The genuinely new trick is how the indexer is trained. A straightforward way to learn which chunks matter would be to run the full model end-to-end, which means holding the trillion-scale backbone in GPU memory the whole time. FlashMemory trains the indexer backbone-free and decoupled — the base model never has to be loaded during indexer training — so the part that earns the savings is also cheap to build.

This is a different lever from the block-sparse schemes you may have seen. MiniMax's MSA gathers a few KV blocks per query to cut attention compute, but it still keeps the whole cache resident. LSA aims one layer down: it avoids holding most of the cache at all, so the win is the physical memory footprint. Same family — select instead of sweep — but one saves FLOPs and the other saves gigabytes.

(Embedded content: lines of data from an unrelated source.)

/-- A word in a channel wakes the task bound to it: a WAIT on that channel is over, and a sleeping core wakes
(R251, R293; log entry 22). -/
def wakeByWord (s : State) (a : Nat) : State :=
  match boundTask s a with
  | none => s
  | some tid => s.modTask tid fun t =>
    let t := { t with asleep := false }
    match t.waitOn with
    | .mask w => if bitAt w.toNat (a / 1024) then { t with waitOn := .nothing }.settle else t
    | .nothing => t

/-- Flags are ORed into the fsr of the task bound to a channel. -/
def flagTask (s : State) (a f : Nat) : State :=
  match boundTask s a with
  | some tid => s.modTask tid fun t =>
    { t with fsr := fsrOr t.fsr f, fsrIn := (s.time, Nat.lor (if t.fsrIn.1 = s.time then t.fsrIn.2 else 0) f) }
  | none => s

/-- A completion word in its channel ORs its context's flag word into the fsr of the task bound to it and clears the flag
word; one whose context has handed its flag word over brings that along (R152). -/
def placeFlags (s : State) (a : Nat) (w : CtrlWord) : State :=
  match w.src, w.ckind with
  | .region r, 0 =>
    (match w.charge, s.region? r with
     | some (_, f), _ => flagTask s a f.toNat
     | none, some g =>
       let k := w.payload.toNat % 4
       flagTask (s.setRegion r (g.modCtx k fun c => { c with flags := 0 })) a (g.ctx k).flags
     | none, none => s)
  | _, _ => s

/-- The last word of an operation's results is in its channel: its cost word joins the `fcost` of its task (R346). -/
def chargeWord (s : State) (w : CtrlWord) : State :=
  match w.src, w.charge with
  | .task tid, some (l, c) => s.modTask tid fun t => if t.launch = l then { t with fcost := addCost t.fcost c } else t
  | _, _ => s

/-- Number of the counter of a die's words of reserved CKIND among the error counters (R432). -/
def errCkind (die : Nat) : Nat := 32 + die

/-- One more in a 32-bit saturating counter (R403). -/
def satCount (c : Nat) : Nat := Nat.min (c + 1) (2 ^ 32 - 1)

/-- The die at which a control word arrives. -/
def CtrlDst.die : CtrlDst → Nat
  | .chan a => clOf a / 64
  | .region r => clOf r / 64
  | .tile t => t / 4096
  | .hops ts => ts.headD 0 / 4096
  | .core c => c / 4

/-- CHANNEL_WORD_ARRIVAL: a word enters its channel when there is room; a word of reserved CKIND is dropped
and counted, and a word to a channel on a fenced tile is dropped. -/
def execChannelWordArrival (id : Nat) (s : State) : Out :=
  match s.word? id with
  | some w =>
    if !wordArrives s w then notEnabled
    else if 8 ≤ w.ckind then .next { s.dropWord id with errs := mmod s.errs (errCkind w.dst.die) 0 satCount }
    else match w.dst with
      | .chan a =>
        let c := s.chan a
        if tileFenced s (seTile (seOf a)) then .next (s.dropWord id)
        else if (w.ckind = 0 ∨ w.ckind = 1 ∨ w.ckind = 7) ∧ onFabric s w.ptn ∧ c.q.length < 8 then
          let s := (s.dropWord id).setChan a { c with q := c.q ++ [(w.payload, decide (w.ckind = 7))] }
          .next (wakeByWord (placeFlags (chargeWord s w) a w) a)
        else notEnabled
      | _ => notEnabled
  | none => notEnabled

/-! ### Faults (R355, R358, R369) -/

/-- MAILBOX_RECORD_WRITE: a record that has waited enters its mailbox. -/
def execMailboxRecordWrite (ptn die : Nat) (s : State) : Out :=
  match s.part? ptn with
  | some p =>
    let box := mgetD p.mbox die []
    match mgetD p.waitrec die [] with
    | r :: rs =>
      if box.length < 64 then
        .next (tellRecord (s.modPart ptn fun p => { p with mbox := mset p.mbox die (box ++ [r]), waitrec := mset p.waitrec die rs }) ptn die r)
      else notEnabled
    | [] => notEnabled
  | none => notEnabled

/-- What the command processor does for the notice of a record: nothing when the record has left its
mailbox. -/
def noticeRecord (s : State) (ptn id : Nat) : State :=
  match (s.part? ptn).bind fun p => (p.mbox.flatMap (·.2)).find? fun r => r.id == id with
  | some r => abortLaunch (raiseVector s ptn 2) r.launch 2 (0x00010000 + r.fcode)
  | none => s

/-- What it does for the notice of a stalled region. -/
def noticeStall (s : State) (ptn r code : Nat) : State :=
  let s' := raiseVector s ptn 2
  match s.region? r with
  | some g => abortLaunch s' (ctxLaunch g (g.ctx (code % 4))) 2 code
  | none => s'

/-- FAULT_NOTICE: a fault notice reaches the command processor. -/
def execFaultNotice (id : Nat) (s : State) : Out :=
  match s.word? id with
  | some w =>
    if w.ckind ≠ 6 || !wordArrives s w then notEnabled
    else match w.src with
      | .tile _ => notEnabled
      | .region r => .next (noticeStall (s.dropWord id) w.ptn r w.payload.toNat)
      | _ => .next (noticeRecord (s.dropWord id) w.ptn w.id)
  | none => notEnabled

/-! ### The end of a launch (R26) -/

/-- Whether every section of a launch has come to rest with no arm count left. -/
def sectionsDone (s : State) (l : Nat) : Bool :=
  (launchRegions s l).all fun g =>
    g.2.pends.isEmpty && !g.2.phase &&
    (natRange 0 4).all fun k => let c := g.2.ctx k; decide (c.arm = 0) && c.drained g.2 .phase && (ctxOps s g.1 k).isEmpty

Where the 13.5% comes from

Hold the setup fixed and walk it. Say the full-context KV cache at 500K tokens weighs 40 GB (illustrative) — already a heavy load for a single GPU. LSA's indexer keeps only the predicted-relevant chunks; at the paper's reported ratio it preserves 13.5% of that cache, so the resident footprint drops to about 5.4 GB — a ~34.6 GB saving, the "over 90% smaller at 500K" the authors report. The surprising part is the accuracy line: selection usually costs a little quality, but FlashMemory reports +0.6% on average, because the indexer drops mostly the chunks a token wasn't going to use anyway.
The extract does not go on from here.